In the midwest in the early nineties, three musicians serendipitously found one another and began to power a sound. This sonic synergy charged not only the band’s own individually-heralded releases but would also influence decades of artists-to-come who would cut their rock-n-roll teeth on Giants Chair records. After years of writing and recording, after innumerable sweaty basement shows, after thousands of miles of highway blur, and a million fragmented memories, lives progressed, and the fire that fueled Giants Chair gave way to new responsibilities — but it never went out.

In the fall of 1989, Scott Hobart (guitar, lyrics, vocals) and Byron Collum (bass) both arrived to attend the Kansas City Art Institute. After a catalytic connection and several early band iterations in Kansas City, Hobart and Collum opted for a move to Collum’s hometown of Green Bay, WI in the winter of 1993 to play with drummer Paul Ackerman. The trio relocated back to Kansas City the following spring as Giants Chair with their debut 7” Hot Boy on Caulfield Records. Soon after the band assembled enough songs to record their first full-length album, Red and Clear, a cryptic epic – it was equal parts raw and refined. While many of the band’s peers trended toward post-rock deconstruction in the following years, Giants Chair returned with Purity and Control, the record that solidified the band’s signature balance of tight rhythms and forward melodies — deceptively simple hooks that collide with lush and layered sonic force.

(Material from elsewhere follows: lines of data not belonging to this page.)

-- ==== Sys2Proof/Machine/Dispatch.lean ====
section
/-! DEFINITION. The meaning of every instruction, one arm each, in the frame of spec/30_encoding.md R122: the operand bytes
have been read and `PC` points past the instruction (at the opcode, for an unmapped byte). -/

namespace Sys2Proof.Machine

def exec (i : Instr) (s : State) : Host.Outcome State Fault Refusal :=
  match i with
  -- load, store, transfer (41_load_store_transfer.md)
  | .lda m => Sys2Proof.Machine.execLda m s
  | .ldx m => Sys2Proof.Machine.execLdx m s
  | .ldy m => Sys2Proof.Machine.execLdy m s
  | .sta m => Sys2Proof.Machine.execSta m s
  | .stx m => Sys2Proof.Machine.execStx m s
  | .sty m => Sys2Proof.Machine.execSty m s
  | .tax => Sys2Proof.Machine.execTax s
  | .tay => Sys2Proof.Machine.execTay s
  | .txa => Sys2Proof.Machine.execTxa s
  | .tya => Sys2Proof.Machine.execTya s
  | .tsx => Sys2Proof.Machine.execTsx s
  | .txs => Sys2Proof.Machine.execTxs s
  -- arithmetic, logic, compare, increment, decrement (42_arithmetic_logic.md)
  | .adc m => Sys2Proof.Machine.execAdc m s
  | .sbc m => Sys2Proof.Machine.execSbc m s
  | .and m => Sys2Proof.Machine.execAnd m s
  | .ora m => Sys2Proof.Machine.execOra m s
  | .eor m => Sys2Proof.Machine.execEor m s
  | .cmp m => Sys2Proof.Machine.execCmp m s
  | .cpx m => Sys2Proof.Machine.execCpx m s
  | .cpy m => Sys2Proof.Machine.execCpy m s
  | .bit m => Sys2Proof.Machine.execBit m s
  | .inc m => Sys2Proof.Machine.execInc m s
  | .dec m => Sys2Proof.Machine.execDec m s
  | .inx => Sys2Proof.Machine.execInx s
  | .iny => Sys2Proof.Machine.execIny s
  | .dex => Sys2Proof.Machine.execDex s
  | .dey => Sys2Proof.Machine.execDey s
  -- shift, rotate (43_shift_rotate.md)
  | .asl m => Sys2Proof.Machine.execAsl m s
  | .lsr m => Sys2Proof.Machine.execLsr m s
  | .rol m => Sys2Proof.Machine.execRol m s
  | .ror m => Sys2Proof.Machine.execRor m s
  -- jumps, calls, branches (44_control_flow.md)
  | .jmp m => Sys2Proof.Machine.execJmp m s
  | .jsr op1 op2 => Sys2Proof.Machine.execJsr op1 op2 s
  | .rts => Sys2Proof.Machine.execRts s
  | .bcc op1 => Sys2Proof.Machine.execBcc op1 s
  | .bcs op1 => Sys2Proof.Machine.execBcs op1 s
  | .beq op1 => Sys2Proof.Machine.execBeq op1 s
  | .bne op1 => Sys2Proof.Machine.execBne op1 s
  | .bmi op1 => Sys2Proof.Machine.execBmi op1 s
  | .bpl op1 => Sys2Proof.Machine.execBpl op1 s
  | .bvc op1 => Sys2Proof.Machine.execBvc op1 s
  | .bvs op1 => Sys2Proof.Machine.execBvs op1 s
  -- stack, flags, system (45_stack_flags_system.md)
  | .pha => Sys2Proof.Machine.execPha s
  | .pla => Sys2Proof.Machine.execPla s
  | .php => Sys2Proof.Machine.execPhp s
  | .plp => Sys2Proof.Machine.execPlp s
  | .clc => Sys2Proof.Machine.execClc s
  | .sec => Sys2Proof.Machine.execSec s
  | .cli => Sys2Proof.Machine.execCli s
  | .sei => Sys2Proof.Machine.execSei s
  | .clv => Sys2Proof.Machine.execClv s
  | .cld => Sys2Proof.Machine.execCld s
  | .sed => Sys2Proof.Machine.execSed s
  | .nop => Sys2Proof.Machine.execNop s
  | .brk => Sys2Proof.Machine.execBrk s
  | .rti => Sys2Proof.Machine.execRti s
  -- undocumented (46_undocumented.md)
  | .slo m => Sys2Proof.Machine.execSlo m s
  | .rla m => Sys2Proof.Machine.execRla m s
  | .sre m => Sys2Proof.Machine.execSre m s
  | .rra m => Sys2Proof.Machine.execRra m s
  | .sax m => Sys2Proof.Machine.execSax m s
  | .lax m => Sys2Proof.Machine.execLax m s
  | .dcp m => Sys2Proof.Machine.execDcp m s
  | .isb m => Sys2Proof.Machine.execIsb m s
  | .nopUndoc opcode m => Sys2Proof.Machine.execNopUndoc opcode m s
  | .sbcUndoc op1 => Sys2Proof.Machine.execSbcUndoc op1 s
  | .unmapped opcode => Sys2Proof.Machine.execUnmapped opcode s

end Sys2Proof.Machine
end

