/-- `SP` 0xFE: the three slots are 0x01FF, 0x0100, 0x0101. -/
theorem witness_RtiReturns :
    let s := start { sp := 0xFE } [] [(0x01FF, 0xFF), (0x0100, 0x34), (0x0101, 0x12)]
    s.held (stackAddr (s.cpu.sp + 1)) = some 0xFF ∧ s.held (stackAddr (s.cpu.sp + 2)) = some 0x34 ∧
    s.held (stackAddr (s.cpu.sp + 3)) = some 0x12 := by decide

theorem witness_RtiUndoesBrk : ∃ s t u : State, s.flag .u = true ∧ s.flag .b = false ∧ exec .brk s = .next t ∧
    u.cpu.sp = t.cpu.sp ∧ ∀ a, u.held a = t.held a :=
  ⟨idle, _, _, by decide, by decide, rfl, rfl, fun _ => rfl⟩

theorem witness_RtsUndoesJsr : ∃ t u : State, exec (.jsr 0x00 0x00) (start { sp := 0x00 } [] []) = .next t ∧
    u.cpu.sp = t.cpu.sp ∧ ∀ a, u.held a = t.held a :=
  ⟨_, _, rfl, rfl, fun _ => rfl⟩

theorem witness_DotsFollowCycles : ∃ t, step (start {} [0xEA] []) = .next t := of_isNext (by decide)

theorem witness_StepKeepsInvariant :
    Inv (start { a := 0x80 } [0x8D, 0x00, 0x20] [(0x07FF, 0x01)]) ∧
    ∃ t, step (start { a := 0x80 } [0x8D, 0x00, 0x20] [(0x07FF, 0x01)]) = .next t :=
  ⟨by constructor <;> decide, of_isNext (by decide)⟩

theorem witness_PowerUpMeetsInvariant :
    ({ PowerUp.empty with
        cart := { PowerUp.empty.cart with prg := [(0x7FFC, 0x80)], chr := [(0x1FFF, 0x01)], wram := [(0x1FFF, 0x01)] }
        ram0 := [(0, 0x01), (0x7FF, 0xFF)], vram0 := [(0x7FF, 0x01)], oam0 := [(0xFF, 0x01)], pal0 := [(31, 0x3F)] } : PowerUp).Ok := by
  constructor <;> decide

theorem witness_OnlyFatalCausesStop :
    step (start {} [0x02] []) = .fault (.unknownOpcode 0x02 0x8000) ∧
    step (start { a := 0x01 } [0x8D, 0x00, 0x80] []) = .fault (.romWrite 0x8000 0x01) := ⟨rfl, rfl⟩

theorem witness_CartridgeIsFixed : idle.cart.chrWritable = false ∧ idle.cart.prgRam = false ∧
    ∃ t, step (start {} [0x8D, 0x07, 0x20] []) = .next t := ⟨by decide, by decide, of_isNext (by decide)⟩

theorem witness_RamMirrors : (0x1FFF : Word).toNat < 0x2000 ∧ (0x07FF : Word).toNat < 0x2000 ∧
    (0x1FFF : Word).toNat % 0x800 = (0x07FF : Word).toNat % 0x800 ∧ (0x0000 : Word).toNat % 0x800 ≠ (0x1FFF : Word).toNat % 0x800 := by
  decide

theorem witness_StoresToRomStop :
    (0x8000 ≤ (0x8000 : Word).toNat ∧ (0x7FFF : Word).toNat < 0x8000) ∧
    (0x8000 ≤ (ea (.absolute 0x00 0x80) (start {} [0xEE] [])).toNat ∧
      (start {} [0xEE] []).held (ea (.absolute 0x00 0x80) (start {} [0xEE] [])) = some 0xEE) ∧
    (0x8000 ≤ (ea (.absoluteX 0xFF 0xFF) idle).toNat ∧ idle.held (ea (.absoluteX 0xFF 0xFF) idle) = some 0x00) := by decide

theorem witness_UnansweredAddresses :
    ((0x2000 : Word).toNat % 8 ∈ [0, 1, 3, 5, 6] ∧ (0x3FFE : Word).toNat % 8 ∈ [0, 1, 3, 5, 6] ∧ (0x3FFE : Word).toNat < 0x4000) ∧
    (0x4000 ≤ (0x4000 : Word).toNat ∧ (0x4015 : Word).toNat ≤ 0x4015) ∧
    ((0x4000 : Word).toNat ≤ 0x4013 ∧ (0x4013 : Word).toNat ≤ 0x4013 ∧ (0x4015 : Word).toNat = 0x4015 ∧
      (0x4017 : Word).toNat = 0x4017) ∧
    (0x4018 ≤ (0x4018 : Word).toNat ∧ ¬ Backed idle 0x4018) ∧ ((0x7FFF : Word).toNat < 0x8000 ∧ ¬ Backed idle 0x7FFF) := by
  unfold Backed; decide

theorem witness_BusReads :
    (∃ v, idle.held 0x0000 = some v) ∧ (∃ v, idle.held 0xFFFF = some v) ∧
    (0x8000 ≤ (0x8000 : Word).toNat ∧ (0xBFFF : Word).toNat < 0xC000 ∧
      ({ idle with cart := { idle.cart with prgBanks := .one } } : State).cart.prgBanks = .one) ∧
    (0x8000 ≤ (0xFFFF : Word).toNat ∧ idle.cart.prgBanks = .two) := ⟨⟨_, rfl⟩, ⟨_, rfl⟩, by decide, by decide⟩

/-- The pointer at 0x00FF, whose second byte is at 0x0000. -/
theorem witness_EffectiveAddresses :
    let s := start { x := 0xFF, y := 0xFF } [] [(0x00FF, 0xFF), (0x0000, 0x02)]
    (s.held (BitVec.ofNat 16 (((0x00 : Byte).toNat + s.cpu.x.toNat) % 0x100)) = some 0xFF ∧
      s.held (BitVec.ofNat 16 (((0x00 : Byte).toNat + s.cpu.x.toNat + 1) % 0x100)) = some 0x02) ∧
    (s.held (BitVec.ofNat 16 (0xFF : Byte).toNat) = some 0xFF ∧
      s.held (BitVec.ofNat 16 (((0xFF : Byte).toNat + 1) % 0x100)) = some 0x02) := by decide

theorem witness_PageCrossingIsLowByteCarry :
    (start {} [] [(0x00FF, 0xFF)]).held (BitVec.ofNat 16 (0xFF : Byte).toNat) = some 0xFF ∧
    (MemMode.indirectX 0xFF).indexed16 = false ∧ (MemMode.zeroPageY 0xFF).indexed16 = false := by decide

/-- A boundary address of each region below 0x8000; the statements about stores and about read-modify-write instructions share
the hypothesis. -/
theorem witness_Stores :
    ([(0x00, 0x00), (0xFF, 0x1F), (0x00, 0x20), (0xFF, 0x3F), (0x00, 0x40), (0x13, 0x40), (0x14, 0x40), (0x15, 0x40), (0x16, 0x40),
      (0x17, 0x40), (0x18, 0x40), (0xFF, 0x5F), (0x00, 0x60), (0xFF, 0x7F)] : List (Byte × Byte)).all
      (fun e => decide ((ea (.absolute e.1 e.2) idle).toNat < 0x8000)) = true := by decide
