-- ==== Sys2Proof/Syntax.lean ====
section
/-! DEFINITION. The instructions and steps of the part: one constructor per row of the opcode table. -/

namespace Sys2Proof

/-- Who acts: a team of a vector core (R208), a matrix program (R345), a firmware hart (R436),
or the device outside every stream. -/
inductive Agent where
  | team (core slot : Nat)
  | prog (cluster slot : Nat)
  | hart (h : Nat)
  | device
  deriving DecidableEq, Repr

/-- The two directions of a Gorot link (R189): package to module, module to package. -/
inductive LinkDir where
  | out
  | back
  deriving DecidableEq, Repr

/-- How an update changes a signal: SOP of a bundle (R364), a store or AMO, a kick (R430). -/
inductive SignalOp where
  | set
  | add
  | sub
  deriving DecidableEq, Repr

/-- The prefix parcel of a lane instruction (R243), less its reserved bits. -/
structure LanePfx where
  mask : BitVec 3
  rnd : BitVec 3
  pol : BitVec 1
  den : BitVec 1
  dea : BitVec 1
  dcode : BitVec 8
  deriving DecidableEq, Repr

/-- The fields of a lane word L0, L1, L2 beside its opcode (R233), and its prefix if it has one. -/
structure LaneWord where
  pfx : Option LanePfx
  fmt : BitVec 4
  sub : BitVec 4
  gcc : BitVec 2
  gcond : BitVec 4
  ccd : BitVec 3
  litsel : BitVec 2
  ea : BitVec 3
  dst : BitVec 8
  srcA : BitVec 8
  srcB : BitVec 8
  srcC : BitVec 8
  aux : BitVec 32
  deriving DecidableEq, Repr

For more than two decades now these records have lived on turntables, blasted through car speakers, rattled apartment walls, destroyed headphones, and have finally become recognized as the timeless artifacts of emotional experience and endeavor that they are for so many people. Yes, for many, each Giants Chair release serves as a time machine that can instantly transport them back to an earlier memory — a soundtrack for their wobbly path toward adulthood. As decades decay, the path remains, and it is no less mysterious for any of us. 2019 marked the return of Giants Chair with the release of the band’s new album on Spartan Records, Prefabylon. …and a soundtrack continues.